WORK TO BE COMPLETED: Take the records below and print them verbatim up to and including the line that carries "threshold (R111). -/".

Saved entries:
/-- Threshold and hysteresis of a comparator in codes of 31.25 µV (R77, R78). -/
def State.cmpThr (s : State) (b : Nat) (i : Fin 16) : Int × Int :=
  let h (w : Nat) : Int := match w with | 0 => 0 | 1 => 256 | 2 => 512 | _ => 1024
  match b, s.bankRail b i with
  | 9, _ => (64 * s.fld (aMonAux i) 21 12, h (s.fld (aMonAux i) 23 22))
  | 10, _ => (64 * s.fld (aMonAux i) 9 0, h (s.fld (aMonAux i) 11 10))
  | 2, some r => (64 * s.fld (aChOc r) 9 0, h (s.fld (aChOc r) 11 10))
  | 0, some r | 3, some r | 5, some r | 7, some r => (64 * s.ovThr r, h (s.fld (aChWinOv r) 11 10))
  | _, some r => (64 * s.uvThr r, h (s.fld (aChWinUv r) 11 10))
  | _, none => (0, 0)

/-- The latest sample of a comparator's sense point lies within 20 mV, 640 codes, of its threshold (R111). -/
def State.cmpNear (s : State) (b : Nat) (i : Fin 16) : Bool :=
  ((s.scan.codes[coverBase b + i.val]?.getD 0).toNat - (s.cmpThr b i).1).natAbs < 640

/-- Set the raw output of a comparator. -/
def State.setCmpOut (s : State) (b : Nat) (i : Fin 16) (v : Bool) : State :=
  match b, s.bankRail b i with
  | 9, _ => { s with aux := s.aux.set i { s.aux[i] with high := v } }
  | 10, _ => { s with aux := s.aux.set i { s.aux[i] with low := v } }
  | 2, some r => s.setCh r { s.ch r with oc := { (s.ch r).oc with out := v } }
  | 0, some r | 3, some r | 5, some r | 7, some r => s.setCh r { s.ch r with ov := { (s.ch r).ov with out := v } }
  | _, some r => s.setCh r { s.ch r with uv := { (s.ch r).uv with out := v } }
  | _, none => s

/-- Set the edge flag of a comparator (R92, R105). -/
def State.cmpEdge (s : State) (b : Nat) (i : Fin 16) : State :=
  match b, s.bankRail b i with
  | 10, _ => s.orReg aAuxFlg (bitw i.val)
  | 9, none => s.orReg aAuxFlg (bitw (i.val + 16))
  | 2, some r | 9, some r => s.flag r 2
  | 0, some r | 3, some r | 5, some r | 7, some r => s.flag r 0
  | _, some r => s.flag r 1
  | _, none => s

def bits16 (p : Fin 16 → Bool) : BitVec 16 :=
  (List.finRange 16).foldl (fun a i => if p i then a ||| BitVec.ofNat 16 (2 ^ i.val) else a) 0

/-- The turn of a bank is skipped (R107). A trip input of the bank is that of a rail of its comparators, whatever holds it and
whether or not the rail is in use (DESIGN CHOICE, log 24). -/
def State.skipTurn (s : State) (b : Nat) : Bool :=
  (List.finRange 16).any (fun i => (s.cmpUsed b i && s.cmpBlank b i) || (match s.bankRail b i with
    | some r => (s.ch r).st == .rising || (s.ch r).slew || s.tripInput r
    | none => false))

/-- The comparator's masked output follows a level (R92, R97). -/
def Cyc.cmpLevel (c : Cyc) (b : Nat) (i : Fin 16) (active : Bool) : Cyc :=
  match b, c.s.bankRail b i with
  | 9, _ => c.auxLevel i true active []
  | 10, _ => c.auxLevel i false active []
  | 2, some r =>
    let x := c.s.ch r
    let c := c.map (fun s => s.setCh r { x with oc := { x.oc with out := active } })
    if x.oc.blank.isSome || x.leading.isSome then c else c.ocLevel r active []
  | 0, some r | 3, some r | 5, some r | 7, some r => c.ovLevel r active []
  | _, some r => c.uvLevel r active []
  | _, none => c

/-- The bank whose turn is next: enabled banks in ascending order, the lowest again after the highest (R106). -/
def State.dueBank (s : State) : Option Nat :=
  let l := (List.range 11).filter (fun b => s.bit aStCtl b)
  match l.find? (fun b => s.selfTest.next ≤ b) with
  | some b => some b
  | none => l.head?

/-- SELF_TEST_TURN: the bank whose turn it is is isolated, or its turn is skipped (R106, R107). R107 gives the gap to the
next turn only after a bank test: after a skipped turn it is PERIOD too (DESIGN CHOICE, log 24). -/
def execSelfTestTurn (b : Fin 11) (s : State) : Res :=
  .next (if !s.bit aStCtl 31 || s.dueBank != some b.val || s.bit aStStat 31 || !s.awake then s
    else if s.skipTurn b then
      let n := (s.selfTest.skips[b]) + 1
      let s := { s with selfTest := { s.selfTest with
        next := b.val + 1, skips := s.selfTest.skips.set b n, nextAt := s.timer (100000 * s.fld aStCtl 23 16) } }
      if n = 16 then (s.orReg aStStat (bitw 2)).cyc (fun c => c.raise srcSelfTest) else s
    else
      let pre := bits16 (s.cmpOut b)
      let s := (s.setFld aStStat 30 27 b.val).setBit aStStat 31 true
      { s with selfTest := { s.selfTest with
        next := b.val + 1, phase := 0, pre := pre, fail := 0, nj := 0, skips := s.selfTest.skips.set b 0
        nextAt := s.timer 50 } })

/-- SELF_TEST_PHASE: the eleven instants of R109 from 0.5 µs to 15.5 µs; at a sample, `out` is what the comparators
show (R109 to R112). A write of MON_STCTL during the test neither ends it nor counts before its next sample, which takes
SWAP and TIE as they stand then (R109 does not say; DESIGN CHOICE, log 24). -/
def execSelfTestPhase (out : BitVec 16) (s : State) : Res :=
  .next (if !s.bit aStStat 31 || 11 ≤ s.selfTest.phase then s
    else
      let t := s.selfTest
      let n := t.phase + 1
      let used := bits16 (s.cmpUsed s.testBank)
      let near := bits16 (s.cmpNear s.testBank)
      let above := bankAbove s.testBank
      let expect (hi : Bool) : BitVec 16 := if hi == above then 0xFFFF else 0
      let swap := s.bit aStCtl 30
      let tie := s.bit aStCtl 29
      let dt := if n = 11 then 450 else if n % 2 = 1 then 250 else 50
      let t := { t with phase := n, nextAt := s.timer dt }
      let t := match n with
        | 2 => if swap then
            { t with nj := t.nj ||| (near &&& used), fail := t.fail ||| ((out ^^^ ~~~t.pre) &&& used &&& ~~~near) } else t
        | 4 | 8 => if tie then { t with fail := t.fail ||| ((out ^^^ expect true) &&& used) } else t
        | 6 | 10 => if tie then { t with fail := t.fail ||| ((out ^^^ expect false) &&& used) } else t
        | _ => t
      { s with selfTest := t })

/-- A comparator returns to service with an output (R114): one that differs from its last output before isolation is an
edge, with every action of a crossing unless the cover has taken it already; one that only the cover had left is no edge. -/
def Cyc.restoreCmp (c : Cyc) (b : Nat) (i : Fin 16) (pre out : Bool) : Cyc :=
  let was := c.s.cmpOut b i
  if !c.s.cmpUsed b i || (out == pre && out == was) then c
  else if out == pre then
    let c := c.map (fun s => s.setCmpOut b i out)
    match c.s.bankRail b i with
    | some r => Cyc.settle 5 c r
    | none => c
  else if out == was then (if c.s.cmpBlank b i then c else c.map (fun s => s.cmpEdge b i))
  else c.cmpLevel b i out

/-- SELF_TEST_BANK_END: results written, BUSY cleared, a failure raised, and every comparator back in service with its
restored output `out` (R109, R112, R114). -/
def execSelfTestBankEnd (out : BitVec 16) (s : State) : Res :=
  .next (if !s.bit aStStat 31 || s.selfTest.phase < 11 then s
    else s.cyc (fun c =>
      let b := c.s.testBank
      let t := c.s.selfTest
      let c := c.map (fun s =>
        let s := s.orReg (aStFail b) ((t.nj.setWidth 32 <<< 16) ||| t.fail.setWidth 32)
        let s := s.setBit aStStat 31 false
        { s with selfTest := { t with nextAt := s.timer (100000 * s.fld aStCtl 23 16) } })
      let c := if t.fail = 0 then c else c.raise srcSelfTest
      c.forAll (List.finRange 16) (fun c i => c.restoreCmp b i (t.pre.getLsbD i.val) (out.getLsbD i.val))))

end Sys2Proof.Machine
end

WRITTEN SOLUTION:
/-- Threshold and hysteresis of a comparator in codes of 31.25 µV (R77, R78). -/
def State.cmpThr (s : State) (b : Nat) (i : Fin 16) : Int × Int :=
  let h (w : Nat) : Int := match w with | 0 => 0 | 1 => 256 | 2 => 512 | _ => 1024
  match b, s.bankRail b i with
  | 9, _ => (64 * s.fld (aMonAux i) 21 12, h (s.fld (aMonAux i) 23 22))
  | 10, _ => (64 * s.fld (aMonAux i) 9 0, h (s.fld (aMonAux i) 11 10))
  | 2, some r => (64 * s.fld (aChOc r) 9 0, h (s.fld (aChOc r) 11 10))
  | 0, some r | 3, some r | 5, some r | 7, some r => (64 * s.ovThr r, h (s.fld (aChWinOv r) 11 10))
  | _, some r => (64 * s.uvThr r, h (s.fld (aChWinUv r) 11 10))
  | _, none => (0, 0)

/-- The latest sample of a comparator's sense point lies within 20 mV, 640 codes, of its threshold (R111). -/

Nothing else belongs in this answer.